## PROBLEM STATEMENT:
Only the lines from the first line of the records through the line containing "structure GatherPlan where" belong in the answer. Copy them exactly.
◇ ◇ ◇ ◇ ◇
-- ==== Sys2Proof/Machine/Gather.lean ====
section
/-! DEFINITION. Gather and scatter, performed row by row in the Shunter's gather lane (R213 to R216, R237 to R240), and the
events that start and complete the head of either queue. -/

namespace Sys2Proof.Machine

/-! Checks at issue (R215, R237). -/

/-- What the checks find: descriptors of destination and source, and whether the whole source is read first (R149). -/
structure GatherPlan where
  dd   : Option Nat
  ds   : Option Nat
  move : Bool
  deriving DecidableEq, Repr

/-- The checks of GATH and SCAT: `t` and `r` are the table and the rows, `w` the one that is written. -/
def gatherPlan (s : State) (ty : Ty) (qd qs qx : Nat) (scat : Bool) : Except Exc GatherPlan :=
  let bad (c : Cause) : Except Exc GatherPlan := .error { cause := c, slot := 5 }
  let (tab, row) := if scat then (qd, qs) else (qs, qd)
  let form (q : Nat) : Bool := (qKind q == 1 || qKind q == 2) && decide (qNdim q ≤ 2) && qEs q == tyEs ty
  let (dd?, ed, ld) := splitDesc (s.patDesc 1 qd)
  let (ds?, es, ls) := splitDesc (s.patDesc 1 qs)
  let width (d : Option Nat) : Bool := match d with | some d => tyEs (dTy d) != tyEs ty | none => false
  match firstExc
    [ (!form qd || !form qs || !spForm qx || qEs qx != 3, .reservedField),
      (decide (2 ^ 20 < qCount qx) || qDim row 1 != qCount qx || qDim row 0 != qDim tab 0, .reservedField) ] with
  | some x => .error x
  | none =>
  match ed.or (es.or (firstExc [(width dd? || width ds?, .reservedField)])) with
  | some x => .error x
  | none =>
  match ld.or (ls.or (firstSome [s.patAccess qd dd?, s.patAccess qs ds?, s.patAccess qx none])) with
  | some x => .error x
  | none =>
    if zeroStride qd ∨ qStr qd 0 = 0 then bad .patternDegenerate
    else match overlap s.cur qd qs dd? ds? with
      | .refused => bad .copyOverlap
      | .ordinary => .ok { dd := dd?, ds := ds?, move := false }
      | .memmove => .ok { dd := dd?, ds := ds?, move := true }

def gathFull (s : State) : Bool := decide (8 ≤ (s.core s.cur).gath.length)

/-- Issue of a gather or scatter: the index pattern stands in `ps1`. -/
def runGather (kind : CmdKind) (ty : Ty) (scat : Bool) (qd qs qx : QReg) (e : EAttr) (s : State) : Res :=
  let t := s.me
  match gatherPlan s ty (t.qNat qd) (t.qNat qs) (t.qNat qx) scat with
  | .error x => .error x
  | .ok p =>
    if s.reused e then raise 5 .tokenReuse e.kp.toNat
    else
      let m := { eCmd s kind e with
        pd := t.qreg qd, ps := t.qreg qs, ps1 := t.qreg qx, dd := p.dd.map (BitVec.ofNat 512), ds := p.ds.map (BitVec.ofNat 512),
        down := p.move, held := t.inRegion && toGlobal (t.qNat qd) }
      ok (s.enqueue m e [t.qNat qd] (fun m k => { k with gath := k.gath ++ [m] }))

/-- GATH (R237). -/
def opGath (f : Bool) (ty : Ty) (qd qs qx : QReg) (e : EAttr) : SlotOp :=
  { slot := 5, results := 0, gate := engineGate 1 gathFull [qd, qs], run := runGather (.gath f ty) ty false qd qs qx e }
def execGath (f : Bool) (ty : Ty) (qd qs qx : QReg) (e : EAttr) (s : State) : Host.Outcome State Fault Refusal :=
  meaning (opGath f ty qd qs qx e) s

/-- SCAT (R237). -/
def opScat (add f : Bool) (ty : Ty) (qd qs qx : QReg) (e : EAttr) : SlotOp :=
  { slot := 5, results := 0, gate := engineGate 1 gathFull [qd, qs], run := runGather (.scat add f ty) ty true qd qs qx e }
def execScat (add f : Bool) (ty : Ty) (qd qs qx : QReg) (e : EAttr) (s : State) : Host.Outcome State Fault Refusal :=
  meaning (opScat add f ty qd qs qx e) s

/-! Rows (R238). -/

def Cmd.isScat (m : Cmd) : Bool := match m.kind with | .scat .. => true | _ => false
def Cmd.isAdd (m : Cmd) : Bool := match m.kind with | .scat a .. => a | _ => false
def Cmd.isF (m : Cmd) : Bool := match m.kind with | .gath f _ => f | .scat _ f _ => f | _ => false
def Cmd.gTy (m : Cmd) : Ty := match m.kind with | .gath _ t => t | .scat _ _ t => t | _ => .b8
/-- Elements of a row, rows of the table, rows in all. -/
def Cmd.gL (m : Cmd) : Nat := qDim m.pd.toNat 0
def Cmd.gT (m : Cmd) : Nat := qDim (if m.isScat then m.pd else m.ps).toNat 1
def Cmd.gR (m : Cmd) : Nat := qCount m.ps1.toNat

/-- Source and destination elements of row `r`, whose index is `ix`. -/
def Cmd.rowElems (m : Cmd) (r ix : Nat) : List (Nat × Nat) :=
  let l := m.gL
  (List.range l).map (fun j => if m.isScat then (r * l + j, ix * l + j) else (ix * l + j, r * l + j))

/-- Places of row `r` with their uses. -/
def Cmd.rowPlaces (m : Cmd) (c r : Nat) : List (EPlace × Use × Nat) :=
  let n := lget 0 m.rows r
  let (ds, dd) := (m.ds.map BitVec.toNat, m.dd.map BitVec.toNat)
  let es := m.rowElems r (n - 1)
  let src := if n = 0 ∨ m.down then [] else es.map (fun e => (elemPlace c m.ps.toNat ds e.1, Use.r, if ds.isSome then qHandle m.ps.toNat else 0))
  let dst := if n = 0 ∧ m.isScat then [] else
    es.map (fun e => (elemPlace c m.pd.toNat dd e.2, (if m.isAdd then Use.rw else Use.w), if dd.isSome then qHandle m.pd.toNat else 0))
  src ++ dst

/-- What a row's reads give, element by element: source, destination, value, poison. -/
structure RowRead where
  s     : State
  vals  : List (Nat × Nat × Nat × Bool) := []
  err   : Option Cause := none
  touch : List Touch := []

/-- How many elements of row `r` are read: none of a row of zeros, or of one that was read ahead. -/
def Cmd.rowLen (m : Cmd) (r : Nat) : Nat := if lget 0 m.rows r = 0 ∨ m.down then 0 else m.gL

/-- Reads the next `k` source elements of row `r`, after those that have been read (R304). -/
def State.rowRead (s : State) (c : Nat) (m : Cmd) (w : Who) (r k : Nat) : RowRead :=
  let n := lget 0 m.rows r
  let d := m.ds.map BitVec.toNat
  let es := m.rowElems r (n - 1)
  if n = 0 then { s := s, vals := if m.isScat then [] else es.map (fun e => (e.1, e.2, 0, false)) }
  else if m.down then
    { s := s,
      vals := es.filterMap (fun e => (m.buf.find? (fun b => b.1 == e.1)).map (fun b => (e.1, e.2, b.2.1, b.2.2 == 1))),
      touch := lget [] m.seen r,
      err := if es.any (fun e => m.buf.any (fun b => b.1 == e.1 && b.2.2 == 1)) then some .uncorrectable else none }
  else
    ((es.drop m.taken).take k).foldl (fun a e =>
      let p := elemPlace c m.ps.toNat d e.1
      match a.s.engRead c m w (engineAgent c 4) p with
        | .ok s bs bad ts =>
          { a with s := s, vals := a.vals ++ [(e.1, e.2, p.signed d (p.val bs), bad)], touch := a.touch ++ ts,
                   err := a.err.or (if bad then some .uncorrectable else none) }
        | .cause s k _ => { a with s := s, err := a.err.or (some k) }
        | .fault s .. => { a with s := s }
        | .wait s _ => { a with s := s }) { s := s, vals := m.got, touch := m.leftT }

/-- The flat address of an element (R79, R113): a tensor's elements lie at virtual addresses. -/
def EPlace.flat (p : EPlace) : Nat :=
  match p.loc with
  | .gl va => va
  | .sp .. => p.x

/-- A row's bytes without those of stored elements of a tensor that later rows write too: only the last is written (R128). -/
def Cmd.lastOf (m : Cmd) (c r : Nat) (t : Patch) : Patch :=
  match m.dd.map BitVec.toNat with
  | none => t
  | some d =>
    let alone := unshared m.pd.toNat (some d)
    let ix := lget 0 m.rows r
    let later := ((List.range (m.gR - (r + 1))).map (r + 1 + ·)).filter (fun i =>
      let n := lget 0 m.rows i
      if m.isScat then n != 0 && (!alone || n == ix) else !alone)
    t.without (later.flatMap (fun i => (m.rowElems i (lget 0 m.rows i - 1)).map (fun e => elemPlace c m.pd.toNat (some d) e.2)))

/-- Adds elements to a row of the table (R237). A sum of SCAT.add draws under the RSEED of its issue as seed, with the number of the source
element as the element's index: the model's choice, since R79 leaves both to the entry and R237 gives x alone (log 111). -/
def State.rowAdd (c : Nat) (m : Cmd) (w : Who) (a : RowRead) : Wrote :=
  let d := m.dd.map BitVec.toNat
  let ty := m.gTy
  a.vals.foldl (fun (o : Wrote) v =>
    let p := elemPlace c m.pd.toNat d v.2.1
    match o.1.placeRead w p with
    | .ok s bs bad ts =>
      let dr := draw (rand m.rseed (4 * 2 ^ 28) (BitVec.ofNat 64 p.flat) (v.1 / 2 ^ 32) (v.1 % 2 ^ 32))
      let n := combine .add ty (rcOf m.fmt (fmtMode m.fmt) dr) (p.signed d (p.val bs)) v.2.2.1
      if p.zero then (s, o.2.1.or (if isZeroElem ty n then none else some .symViolation), o.2.2)
      else
        let (s, e, t2) := s.writePatch w (s.mixOn c m) (engineAgent c 4) (Patch.put [] p (p.signed d n) (v.2.2.2 || bad))
        (s, (o.2.1.or (if bad then some .uncorrectable else none)).or e, o.2.2 ++ ts ++ t2)
    | .cause s k _ => (s, o.2.1.or (some k), o.2.2)
    | .fault s .. => (s, o.2.1, o.2.2)
    | .wait s _ => (s, o.2.1, o.2.2)) (a.s, a.err, a.touch)

/-- The bytes that row `r` writes, and whether an element may not be written (R128, R237). -/
def Cmd.rowPatch (m : Cmd) (c r : Nat) (a : RowRead) : Patch × Bool :=
  let d := m.dd.map BitVec.toNat
  let ps := a.vals.map (fun v => (v, elemPlace c m.pd.toNat d v.2.1))
  (m.lastOf c r (ps.foldl (fun (t : Patch) v => t.put v.2 (v.2.signed d v.1.2.2.1) v.1.2.2.2) []),
   d.isSome && ps.any (fun v => v.2.zero && !isZeroElem m.gTy v.1.2.2.1))

/-- Source elements of the rows that name a row of the table. -/
def Cmd.sources (m : Cmd) : List (List Nat) :=
  (List.range m.gR).map (fun r => let n := lget 0 m.rows r; if n = 0 then [] else (m.rowElems r (n - 1)).map (·.1))

/-- Reads the source elements of every row before any is written, where the patterns overlap as in a memmove (R149). -/
def State.rowsAhead (s : State) (c : Nat) (m : Cmd) (w : Who) : State × Cmd :=
  let d := m.ds.map BitVec.toNat
  m.sources.foldl (fun (a : State × Cmd) es =>
    let (s, m, ts) := es.foldl (fun (b : State × Cmd × List Touch) e =>
      let p := elemPlace c m.ps.toNat d e
      match b.1.engRead c m w (engineAgent c 4) p with
      | .ok s bs bad ts => (s, { b.2.1 with buf := b.2.1.buf ++ [(e, p.signed d (p.val bs), if bad then 1 else 0)] }, b.2.2 ++ ts)
      | .cause s k _ => (s, b.2.1.note (some k), b.2.2)
      | .fault s .. => (s, b.2.1, b.2.2)
      | .wait s _ => (s, b.2.1, b.2.2)) (a.1, a.2, [])
    (s, { m with seen := m.seen ++ [ts] })) (s, m)

/-- The head of the gather queue starts: its indices are read, and checked under `.f` (R237). -/
def State.gathBegin (s : State) (c : Nat) (m : Cmd) : State :=
  let s := s.stallS c 0 (spPlaces ((List.range m.gR).map (fun i => (elemPlace c m.ps1.toNat none i, Use.r, 0))))
  let s := s.correctAll c ((List.range m.gR).flatMap (elemBytes c m.ps1.toNat))
  match (s.core c).indices c m.ps1.toNat m.gR m.gT with
  | none => s.endCmd c m (some .uncorrectable)
  | some l =>
    if m.isF ∧ l.contains 0 then s.endCmd c m (some .gatherRange)
    else
      let m := { m with phase := .active, rows := l }
      if !m.down then s.putCmd c m
      else
        let w := s.engWho c m 4
        let ps := m.sources.flatMap (fun es => es.map (fun e =>
          (elemPlace c m.ps.toNat (m.ds.map BitVec.toNat) e, Use.r, if m.ds.isSome then qHandle m.ps.toNat else 0)))
        match s.probeAll w (m.recOf c 4 0) ps with
        | .park s k => s.putCmd c { m with phase := .queued, parked := k }
        | .cause s e => s.endCmd c m (some e)
        | .ok s =>
          let (s, m) := s.rowsAhead c m w
          s.putCmd c m

/-- A command past its row. -/
def Cmd.nextRow (m : Cmd) : Cmd :=
  { m with cursor := m.cursor + 1, left := [], leftT := [], clean := [], got := [], taken := 0, rmw := 0,
           phase := if m.ended || decide (m.gR ≤ m.cursor + 1) then .ended else .active }

/-- One row, whole or not at all (R238); with `cut`, a part of it (`Turn.part`), the rest at its next events (R304). -/
def State.gathStep (s : State) (c : Nat) (m : Cmd) (cut : Option Nat := none) : State :=
  if m.phase ≠ .active ∨ m.parked.isSome then s
  else
    let w := s.engWho c m 4
    let r := m.cursor
    if m.left ≠ [] then
      match s.writeLeft c m w (engineAgent c 4) cut with
      | (s, none, _) => s
      | (s, some n, ts) => (s.countTouches c ts).putCmd c n.nextRow
    else match s.probeAll w (m.recOf c 4 m.cursor) (m.rowPlaces c r) with
    | .park s k => s.putCmd c { m with parked := k }
    | .cause s e => s.endCmd c m (some e)
    | .ok s =>
      let cut := if m.depth = 0 then cut else none
      let todo := m.rowLen r - m.taken
      let k := min todo (cut.getD todo)
      let a := s.rowRead c m w r k
      let m := m.note a.err
      if k < todo then
        (a.s.stallS c 0 (spPlaces ((m.rowPlaces c r).filter (fun p => p.2.1 == .r)))).putCmd c { m with got := a.vals, taken := m.taken + k, leftT := a.touch }
      else
        let at_ := spPlaces (m.rowPlaces c r)
        let cut := cut.map (· - todo)
        let m : Cmd := { m with taken := m.rowLen r }
        if m.isAdd then
          let n := cut.getD a.vals.length
          let (s, e, ts) := State.rowAdd c m w { a with vals := (a.vals.drop m.rmw).take n }
          let s := s.stallS c 0 at_
          if m.rmw + n < a.vals.length then s.putCmd c { m.note e with got := a.vals, rmw := m.rmw + n, leftT := ts }
          else (s.countTouches c ts).putCmd c (m.note e).nextRow
        else
          let (t, sym) := m.rowPatch c r a
          let (now, rest) := m.firstPart t cut
          let (s, m, e, ts) := a.s.startWrite c m w (engineAgent c 4) now rest
          let m := (m.note (if sym then some .symViolation else none)).note e
          let s := s.stallS c 0 at_
          if rest ≠ [] then s.putCmd c { m with leftT := a.touch ++ ts }
          else (s.countTouches c (a.touch ++ ts)).putCmd c m.nextRow

/-- A command of the gather queue completes; SHERR records an error of it, as of every command of the Shunter (R153). -/
def State.gathEnd (s : State) (c : Nat) : State :=
  match dueCmd (s.core c).gath with
  | none => s
  | some m =>
      let failed := m.phase = .queued
      let err := if failed then some Cause.tokenError else m.err
      let s := match err with
        | some e => if m.ended then s else s.modStrand c m.ctx (fun t => { t with ctl := { t.ctl with sherr := sherrWord e m.kp (if failed then 0 else m.errAt) } })
        | none => s
      s.completeCmd c m err

/-! Events. -/

/-- ENGINE_COMMAND_START (R213): the head of the gather queue or of the matrix-engine queue, for up to `steps` steps. -/
def execEngineCommandStart (c : Nat) (gather : Bool) (steps : Nat) (s : State) : Host.Outcome State Fault Refusal :=
  .next (if (s.core c).stopped then s else if gather then
      (match (s.core c).gath.head? with
       | some m => if s.cmdReady c m then s.gathBegin c m else s
       | none => s)
    else s.kilnStart c steps)

/-- ENGINE_COMMAND_COMPLETE (R213, R214). -/
def execEngineCommandComplete (c : Nat) (gather : Bool) (s : State) : Host.Outcome State Fault Refusal :=
  .next (if gather then s.gathEnd c else s.kilnEnd c)

/-- GATHER_ROW (R238): the next row of the head of the gather queue. -/
def execGatherRow (c : Nat) (s : State) : Host.Outcome State Fault Refusal :=
  .next (if (s.core c).stopped then s else match (s.core c).gath.head? with
    | some m => s.gathStep c m
    | none => s)

/-- A part of what an engine of a core writes next, as other agents may see it (R304, R321): command `i` of its Shunter, after those the head of
its gather queue, then the head of its matrix-engine queue. -/
def State.unitPart (s : State) (c i n : Nat) : State :=
  let k := s.core c
  let away := (s.awayTrigs c).length
  if k.stopped then s
  else if i < k.shunter.length + away then s.onShunter c i (fun m s => s.sector c m (some n))
  else if i = k.shunter.length + away then (match k.gath.head? with
    | some m => s.gathStep c m (some n)
    | none => s)
  else match k.kiln.head? with
    | some m => s.kilnStep c m (some n)
    | none => s

end Sys2Proof.Machine
end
◇ ◇ ◇ ◇ ◇
## TASK RESPONSE:
-- ==== Sys2Proof/Machine/Gather.lean ====
section
/-! DEFINITION. Gather and scatter, performed row by row in the Shunter's gather lane (R213 to R216, R237 to R240), and the
events that start and complete the head of either queue. -/

namespace Sys2Proof.Machine

/-! Checks at issue (R215, R237). -/

/-- What the checks find: descriptors of destination and source, and whether the whole source is read first (R149). -/
structure GatherPlan where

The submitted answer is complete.